I did an experiment in which I tried to find the time needed to find a python list. I have a list of arr with random integers. arr_s contains only those items that have been sorted.

 arr = np.random.randint(low = 0, high = 1000, size = 500) arr_s = sorted(arr) 

Now I create a random array of find integers that has the elements I want to look for in arr and arr_s .
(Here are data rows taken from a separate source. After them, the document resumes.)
/-- 30_encoding.md R64: which words are legal, and that 265 of them are. A word the decoder refuses is illegal. -/
def Obligations.LegalWordsAreExactlyTheCommands : Prop :=
  (∀ w : Word, (∃ i, decode w = .ok i) ↔
    (w.extractLsb' 16 16 = 0#16 ∧
      (w.extractLsb' 0 8 = 0x04#8 ∨
        (w.extractLsb' 0 8 ∈ [0x01#8, 0x02#8, 0x03#8, 0x05#8, 0x06#8, 0x07#8, 0x08#8, 0x09#8, 0x0A#8] ∧
          w.extractLsb' 8 8 = 0#8)))) ∧
  ∃ l : List Word, l.Nodup ∧ l.length = 265 ∧ ∀ w, w ∈ l ↔ ∃ i, decode w = .ok i

/-! ### The step, and host accesses -/

/-- 40_micro_ops.md R88: a tick while `BUSY = 1` is one tick of the command that `CMD` holds. The step adds nothing
around `exec`. -/
def Obligations.StepRunsCommandInProgress : Prop :=
  ∀ (s : State) (i : Instr), s.nextIsTick = true → s.rstN = .high → s.blk.busy = true → decode s.blk.cmd = .ok i →
    step s = exec i s

/-- 20_memory.md R43 to R46 and 60_exceptions.md R153: the whole effect of `RegWrite(a, v)`, what follows an accept on
the first tick after it, and that `TEMP` follows a write of `RAW` at once. -/
def Obligations.HostWriteEffect : Prop :=
  (∀ (s : State) (a : RegIndex) (v : Word) (rest : List Input),
    s.inputs = .regWrite a v :: rest → s.rstN = .high →
    step s = .next { s with
      inputs := rest
      blk :=
        if a = 0#3 then
          if s.blk.busy then { s.blk with ovr := true }
          else if Legal v then
            { s.blk with cmd := v, shr := 0#16, upc := 0, cnt := 0, busy := true, done := false, err := .ok }
          else { s.blk with done := true, err := .illegalCommand }
        else if a = 3#3 then
          if s.blk.busy then { s.blk with ovr := true } else { s.blk with raw := v.extractLsb' 0 16 }
        else s.blk }) ∧
  (∀ (s t : State) (v : Word) (rest : List Input),
    s.inputs = .regWrite 0#3 v :: rest → s.rstN = .high → s.blk.busy = false → Legal v = true → step s = .next t →
    t.nextIsTick = true → ∃ i, decode v = .ok i ∧ step t = exec i t) ∧
  (∀ (b : Block) (v : Word), b.busy = false → (b.regWrite 3#3 v).regRead 4#3 = decode32 (v.extractLsb' 0 16))

/-- 20_memory.md R42 with the read column of R41: the word of every index, nothing else changed; and what a read while
busy sees of `DATA` and `RAW`: no step from busy to busy changes them. -/
def Obligations.HostReadEffect : Prop :=
  (∀ (s : State) (a : RegIndex) (rest : List Input), s.inputs = .regRead a :: rest →
    step s = .next { s with inputs := rest, rdata := some (s.blk.regRead a) }) ∧
  (∀ b : Block, b.regRead 0#3 = b.cmd ∧ b.regRead 1#3 = b.status ∧ b.regRead 2#3 = 0#24 ++ b.data ∧
    b.regRead 3#3 = 0#16 ++ b.raw ∧ b.regRead 4#3 = decode32 b.raw ∧ b.regRead 5#3 = 0#32 ∧
    b.regRead 6#3 = 0#32 ∧ b.regRead 7#3 = 0#32) ∧
  (∀ s t : State, s.blk.busy = true → step s = .next t → t.blk.busy = true →
    t.blk.data = s.blk.data ∧ t.blk.raw = s.blk.raw)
 >>> %%timeit ...:find = np.random.randint(0, 1000, 600) ...:for i in find: ...: if i in arr: ...: continue [OUT]:100 loops, best of 3: 2.18 ms per loop >>> %%timeit ...:find = np.random.randint(0, 1000, 600) ...:for i in find: ...: if i in arr_s: ...: continue [OUT]:100 loops, best of 3: 5.15 ms per loop 

Now I understand that I did not use any specific method to search in a sorted array (e.g. binary search). Thus, it can be a standard linear search, but why does it take much longer to search in a sorted array, which is in an unsorted array? I think it will take about the same time. I tried all kinds of find arrays. Arrays that have integers from (0, 1000), (-1000, -100) and (-10000, 10000) for a sorted array always take more cycles.

+6
source share
3 answers
 arr = np.random.randint(low = 0, high = 1000, size = 500) arr_s = sorted(arr) 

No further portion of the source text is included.